-------- LISTED RECORDS

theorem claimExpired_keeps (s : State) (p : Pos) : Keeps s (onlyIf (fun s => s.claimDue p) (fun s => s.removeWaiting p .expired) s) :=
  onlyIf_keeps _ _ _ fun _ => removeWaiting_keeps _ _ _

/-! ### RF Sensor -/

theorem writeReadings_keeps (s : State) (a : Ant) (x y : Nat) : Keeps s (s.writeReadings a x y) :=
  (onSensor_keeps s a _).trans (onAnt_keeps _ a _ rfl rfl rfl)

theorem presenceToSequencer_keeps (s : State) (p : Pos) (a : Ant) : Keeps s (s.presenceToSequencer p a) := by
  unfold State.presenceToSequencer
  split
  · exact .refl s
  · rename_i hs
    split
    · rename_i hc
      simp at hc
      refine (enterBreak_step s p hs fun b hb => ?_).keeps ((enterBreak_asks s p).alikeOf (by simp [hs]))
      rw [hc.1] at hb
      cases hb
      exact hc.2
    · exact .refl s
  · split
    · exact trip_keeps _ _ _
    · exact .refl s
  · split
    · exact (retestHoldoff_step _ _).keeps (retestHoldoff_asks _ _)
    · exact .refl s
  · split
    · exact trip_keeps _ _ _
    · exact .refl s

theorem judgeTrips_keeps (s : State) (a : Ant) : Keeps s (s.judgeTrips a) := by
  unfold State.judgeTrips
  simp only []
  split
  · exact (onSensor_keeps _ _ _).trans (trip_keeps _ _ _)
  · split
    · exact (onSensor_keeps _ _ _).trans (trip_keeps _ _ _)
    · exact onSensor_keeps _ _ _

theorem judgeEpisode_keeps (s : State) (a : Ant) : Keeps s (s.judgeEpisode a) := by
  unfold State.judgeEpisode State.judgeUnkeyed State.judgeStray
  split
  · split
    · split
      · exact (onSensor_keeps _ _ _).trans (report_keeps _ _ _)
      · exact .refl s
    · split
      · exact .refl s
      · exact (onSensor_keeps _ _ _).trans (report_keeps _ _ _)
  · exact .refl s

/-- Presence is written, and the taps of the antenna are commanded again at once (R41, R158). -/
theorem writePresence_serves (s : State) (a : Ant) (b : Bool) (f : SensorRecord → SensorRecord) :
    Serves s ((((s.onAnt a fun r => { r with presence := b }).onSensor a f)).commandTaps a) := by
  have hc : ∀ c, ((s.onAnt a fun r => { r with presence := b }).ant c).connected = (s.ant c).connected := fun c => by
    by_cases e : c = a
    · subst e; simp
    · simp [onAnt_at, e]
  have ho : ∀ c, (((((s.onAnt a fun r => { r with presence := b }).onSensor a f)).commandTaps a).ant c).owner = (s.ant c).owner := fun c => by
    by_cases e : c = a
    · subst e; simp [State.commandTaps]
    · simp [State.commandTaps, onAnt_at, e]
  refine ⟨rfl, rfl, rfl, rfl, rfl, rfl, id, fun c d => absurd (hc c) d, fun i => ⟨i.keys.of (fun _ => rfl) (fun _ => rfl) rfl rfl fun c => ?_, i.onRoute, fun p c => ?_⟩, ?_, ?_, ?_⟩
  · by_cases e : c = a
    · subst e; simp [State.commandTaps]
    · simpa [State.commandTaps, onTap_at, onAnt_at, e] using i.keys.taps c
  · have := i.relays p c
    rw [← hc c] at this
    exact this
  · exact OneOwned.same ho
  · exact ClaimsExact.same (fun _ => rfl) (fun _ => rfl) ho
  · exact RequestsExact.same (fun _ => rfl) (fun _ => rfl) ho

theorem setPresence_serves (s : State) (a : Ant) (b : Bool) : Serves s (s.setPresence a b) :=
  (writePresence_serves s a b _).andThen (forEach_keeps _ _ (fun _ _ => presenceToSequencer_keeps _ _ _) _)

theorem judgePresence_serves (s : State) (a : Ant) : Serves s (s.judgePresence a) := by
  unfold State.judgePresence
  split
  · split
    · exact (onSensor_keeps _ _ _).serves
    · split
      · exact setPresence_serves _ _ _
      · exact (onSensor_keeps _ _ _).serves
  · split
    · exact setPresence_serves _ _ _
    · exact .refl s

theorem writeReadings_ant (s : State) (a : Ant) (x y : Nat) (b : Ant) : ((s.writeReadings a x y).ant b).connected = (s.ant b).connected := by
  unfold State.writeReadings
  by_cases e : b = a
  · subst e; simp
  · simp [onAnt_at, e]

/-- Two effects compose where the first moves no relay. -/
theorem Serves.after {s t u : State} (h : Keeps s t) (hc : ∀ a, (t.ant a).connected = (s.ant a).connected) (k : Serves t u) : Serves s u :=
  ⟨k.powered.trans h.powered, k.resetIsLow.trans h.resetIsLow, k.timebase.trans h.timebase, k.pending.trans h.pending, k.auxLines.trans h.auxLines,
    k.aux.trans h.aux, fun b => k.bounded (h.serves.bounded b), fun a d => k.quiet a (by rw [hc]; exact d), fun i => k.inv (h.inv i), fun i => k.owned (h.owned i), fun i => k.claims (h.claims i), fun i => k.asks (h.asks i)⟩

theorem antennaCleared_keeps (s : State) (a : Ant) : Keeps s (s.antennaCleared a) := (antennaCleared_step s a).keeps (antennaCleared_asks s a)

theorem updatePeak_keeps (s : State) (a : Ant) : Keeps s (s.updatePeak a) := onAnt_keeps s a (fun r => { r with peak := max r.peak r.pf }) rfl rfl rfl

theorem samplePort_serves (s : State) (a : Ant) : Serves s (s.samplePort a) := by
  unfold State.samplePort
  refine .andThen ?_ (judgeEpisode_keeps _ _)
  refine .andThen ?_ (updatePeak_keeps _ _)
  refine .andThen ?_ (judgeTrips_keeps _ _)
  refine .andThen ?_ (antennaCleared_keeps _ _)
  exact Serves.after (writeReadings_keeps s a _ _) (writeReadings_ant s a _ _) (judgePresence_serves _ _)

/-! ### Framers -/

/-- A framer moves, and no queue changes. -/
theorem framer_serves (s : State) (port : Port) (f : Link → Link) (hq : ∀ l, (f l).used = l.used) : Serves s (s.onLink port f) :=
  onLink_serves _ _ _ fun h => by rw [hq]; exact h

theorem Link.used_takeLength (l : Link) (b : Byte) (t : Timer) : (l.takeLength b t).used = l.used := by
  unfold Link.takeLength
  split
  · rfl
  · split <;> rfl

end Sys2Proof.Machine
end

----------------
-------- LISTED RECORDS

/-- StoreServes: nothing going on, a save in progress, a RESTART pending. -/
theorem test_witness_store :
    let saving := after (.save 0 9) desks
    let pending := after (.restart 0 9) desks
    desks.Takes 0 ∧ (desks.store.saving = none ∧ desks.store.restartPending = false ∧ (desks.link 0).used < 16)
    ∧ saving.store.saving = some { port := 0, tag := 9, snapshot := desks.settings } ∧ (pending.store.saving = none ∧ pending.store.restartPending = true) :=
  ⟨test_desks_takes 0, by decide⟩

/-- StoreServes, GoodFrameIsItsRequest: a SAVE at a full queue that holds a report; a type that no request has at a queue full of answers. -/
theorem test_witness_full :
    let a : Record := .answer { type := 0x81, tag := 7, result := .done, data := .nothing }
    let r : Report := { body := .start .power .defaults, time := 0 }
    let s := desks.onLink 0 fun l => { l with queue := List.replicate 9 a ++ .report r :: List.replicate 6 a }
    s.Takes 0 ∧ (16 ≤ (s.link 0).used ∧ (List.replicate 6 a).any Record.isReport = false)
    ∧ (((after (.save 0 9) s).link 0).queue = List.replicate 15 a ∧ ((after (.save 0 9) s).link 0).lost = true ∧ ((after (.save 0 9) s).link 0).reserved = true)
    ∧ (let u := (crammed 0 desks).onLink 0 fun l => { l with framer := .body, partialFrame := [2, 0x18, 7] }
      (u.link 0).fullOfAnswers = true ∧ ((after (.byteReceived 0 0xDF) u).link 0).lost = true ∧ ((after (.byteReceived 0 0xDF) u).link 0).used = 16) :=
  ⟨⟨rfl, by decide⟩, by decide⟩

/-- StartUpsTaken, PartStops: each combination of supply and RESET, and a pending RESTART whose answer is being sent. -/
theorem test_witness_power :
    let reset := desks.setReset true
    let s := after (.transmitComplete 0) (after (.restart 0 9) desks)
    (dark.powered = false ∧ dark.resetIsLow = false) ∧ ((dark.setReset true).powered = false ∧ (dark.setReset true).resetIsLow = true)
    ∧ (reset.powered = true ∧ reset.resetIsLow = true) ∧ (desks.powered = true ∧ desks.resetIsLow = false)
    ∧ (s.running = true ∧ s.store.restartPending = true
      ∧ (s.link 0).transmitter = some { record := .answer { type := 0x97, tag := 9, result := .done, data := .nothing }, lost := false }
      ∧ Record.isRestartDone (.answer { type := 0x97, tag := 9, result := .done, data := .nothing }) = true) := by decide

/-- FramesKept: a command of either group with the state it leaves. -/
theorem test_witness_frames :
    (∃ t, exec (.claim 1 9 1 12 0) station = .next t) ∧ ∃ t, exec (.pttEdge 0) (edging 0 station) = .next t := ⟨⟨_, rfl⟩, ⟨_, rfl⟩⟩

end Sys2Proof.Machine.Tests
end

----------------

__THE PROBLEM__: All lines above from the line with "simp only []" through the line with "(writePresence_serves s a", both included, are to be set down exactly, with nothing else.

__OUTPUT OF THE EXERCISE__:
  simp only []
  split
  · exact (onSensor_keeps _ _ _).trans (trip_keeps _ _ _)
  · split
    · exact (onSensor_keeps _ _ _).trans (trip_keeps _ _ _)
    · exact onSensor_keeps _ _ _

theorem judgeEpisode_keeps (s : State) (a : Ant) : Keeps s (s.judgeEpisode a) := by
  unfold State.judgeEpisode State.judgeUnkeyed State.judgeStray
  split
  · split
    · split
      · exact (onSensor_keeps _ _ _).trans (report_keeps _ _ _)
      · exact .refl s
    · split
      · exact .refl s
      · exact (onSensor_keeps _ _ _).trans (report_keeps _ _ _)
  · exact .refl s

/-- Presence is written, and the taps of the antenna are commanded again at once (R41, R158). -/
theorem writePresence_serves (s : State) (a : Ant) (b : Bool) (f : SensorRecord → SensorRecord) :
    Serves s ((((s.onAnt a fun r => { r with presence := b }).onSensor a f)).commandTaps a) := by
  have hc : ∀ c, ((s.onAnt a fun r => { r with presence := b }).ant c).connected = (s.ant c).connected := fun c => by
    by_cases e : c = a
    · subst e; simp
    · simp [onAnt_at, e]
  have ho : ∀ c, (((((s.onAnt a fun r => { r with presence := b }).onSensor a f)).commandTaps a).ant c).owner = (s.ant c).owner := fun c => by
    by_cases e : c = a
    · subst e; simp [State.commandTaps]
    · simp [State.commandTaps, onAnt_at, e]
  refine ⟨rfl, rfl, rfl, rfl, rfl, rfl, id, fun c d => absurd (hc c) d, fun i => ⟨i.keys.of (fun _ => rfl) (fun _ => rfl) rfl rfl fun c => ?_, i.onRoute, fun p c => ?_⟩, ?_, ?_, ?_⟩
  · by_cases e : c = a
    · subst e; simp [State.commandTaps]
    · simpa [State.commandTaps, onTap_at, onAnt_at, e] using i.keys.taps c
  · have := i.relays p c
    rw [← hc c] at this
    exact this
  · exact OneOwned.same ho
  · exact ClaimsExact.same (fun _ => rfl) (fun _ => rfl) ho
  · exact RequestsExact.same (fun _ => rfl) (fun _ => rfl) ho

theorem setPresence_serves (s : State) (a : Ant) (b : Bool) : Serves s (s.setPresence a b) :=
  (writePresence_serves s a b _).andThen (forEach_keeps _ _ (fun _ _ => presenceToSequencer_keeps _ _ _) _)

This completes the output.